* **Try it**:
For the word "with", count the lines of the data that include it and give only the total.

Start of Extracted data

theorem completes_or_raises_of_first {a : Byte} {l : List Byte} (hi : i.registers = a :: l) (hr : s.readsFirst i = true)
    (h : a.toNat < s.nregs → (∃ t, Completes s i t) ∨ ∃ r, Raises s i r) :
    (∃ t, Completes s i t) ∨ ∃ r, Raises s i r :=
  (Nat.lt_or_ge a.toNat s.nregs).elim h fun ha => .inr ⟨_, .bad_first hi hr ha⟩

theorem completes_or_raises_of_pair {a b : Byte} (hi : i.registers = [a, b]) (hr : s.readsFirst i = true)
    (h : a.toNat < s.nregs → b.toNat < s.nregs → ∃ t, Completes s i t) :
    (∃ t, Completes s i t) ∨ ∃ r, Raises s i r :=
  completes_or_raises_of_first hi hr fun ha =>
    (Nat.lt_or_ge b.toNat s.nregs).elim (fun hb => .inl (h ha hb)) fun hb => .inr ⟨_, .bad_second hi ha hb⟩

theorem completes_or_raises (i : Instr) (s : State) : (∃ t, Completes s i t) ∨ ∃ r, Raises s i r := by
  cases i with
  | add a b => exact completes_or_raises_of_pair rfl rfl fun ha hb => ⟨_, .add ha hb⟩
  | mult a b => exact completes_or_raises_of_pair rfl rfl fun ha hb => ⟨_, .mult ha hb⟩
  | cmp a b => exact completes_or_raises_of_pair rfl rfl fun ha hb => ⟨_, .cmp ha hb⟩
  | st a b => exact completes_or_raises_of_pair rfl rfl fun ha hb => ⟨_, .st ha hb⟩
  | prn a => exact completes_or_raises_of_first rfl rfl fun ha => .inl ⟨_, .prn ha⟩
  | ldi a imm => exact completes_or_raises_of_first rfl rfl fun ha => .inl ⟨_, .ldi ha⟩
  | addi a imm => exact completes_or_raises_of_first rfl rfl fun ha => .inl ⟨_, .addi ha⟩
  | jmp a => exact completes_or_raises_of_first rfl rfl fun ha => .inl ⟨_, .jmp ha⟩
  | hlt => exact .inl ⟨_, .hlt⟩
  | jeq a =>
    cases hf : jeqTaken s.fl with
    | true => exact completes_or_raises_of_first rfl hf fun ha => .inl ⟨_, .jeq_taken hf ha⟩
    | false => exact .inl ⟨_, .jeq_not_taken hf⟩
  | jne a =>
    cases hf : jneTaken s.fl with
    | true => exact completes_or_raises_of_first rfl hf fun ha => .inl ⟨_, .jne_taken hf ha⟩
    | false => exact .inl ⟨_, .jne_not_taken hf⟩
  | push a =>
    refine completes_or_raises_of_first rfl rfl fun ha => ?_
    by_cases hs : 0 ≤ s.sp ∧ s.sp ≤ 255
    · exact .inl ⟨_, .push ha hs.1 hs.2⟩
    · exact .inr ⟨_, .push_full ha (by omega)⟩
  | pop a =>
    refine completes_or_raises_of_first rfl rfl fun ha => ?_
    by_cases hs : -1 ≤ s.sp ∧ s.sp ≤ 254
    · exact .inl ⟨_, .pop ha hs.1 hs.2⟩
    · exact .inr ⟨_, .pop_empty ha (by omega)⟩
  | call a =>
    refine completes_or_raises_of_first rfl rfl fun ha => ?_
    rcases Nat.lt_or_ge 5 s.nregs with hl | hl
    · by_cases hs : 0 ≤ s.sp ∧ s.sp ≤ 255
      · exact .inl ⟨_, .call ha hl hs.1 hs.2⟩
      · exact .inr ⟨_, .call_full ha hl (by omega)⟩
    · exact .inr ⟨_, .call_no_link ha hl⟩
  | ret =>
    by_cases hs : -1 ≤ s.sp ∧ s.sp ≤ 254
    · rcases Nat.lt_or_ge 5 s.nregs with hl | hl
      · exact .inl ⟨_, .ret hl hs.1 hs.2⟩
      · exact .inr ⟨_, .ret_no_link hs.1 hs.2 hl⟩
    · exact .inr ⟨_, .ret_empty (by omega)⟩

/-- Everything an instruction can answer: it completes, or takes the fault it raises in the state it began in. -/
theorem exec_cases (h : exec i s = .next t) :
    Completes s i t ∨ ∃ r, Raises s i r ∧ t = takeFault (instrRecord r s) s := by
  obtain ⟨u, hu⟩ | ⟨r, hr⟩ := completes_or_raises i s
  · rw [exec_of_completes hu] at h
    cases h
    exact .inl hu
  · rw [exec_of_raises hr] at h
    cases h
    exact .inr ⟨r, hr, rfl⟩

End of Extracted data

* **Answer box**:
5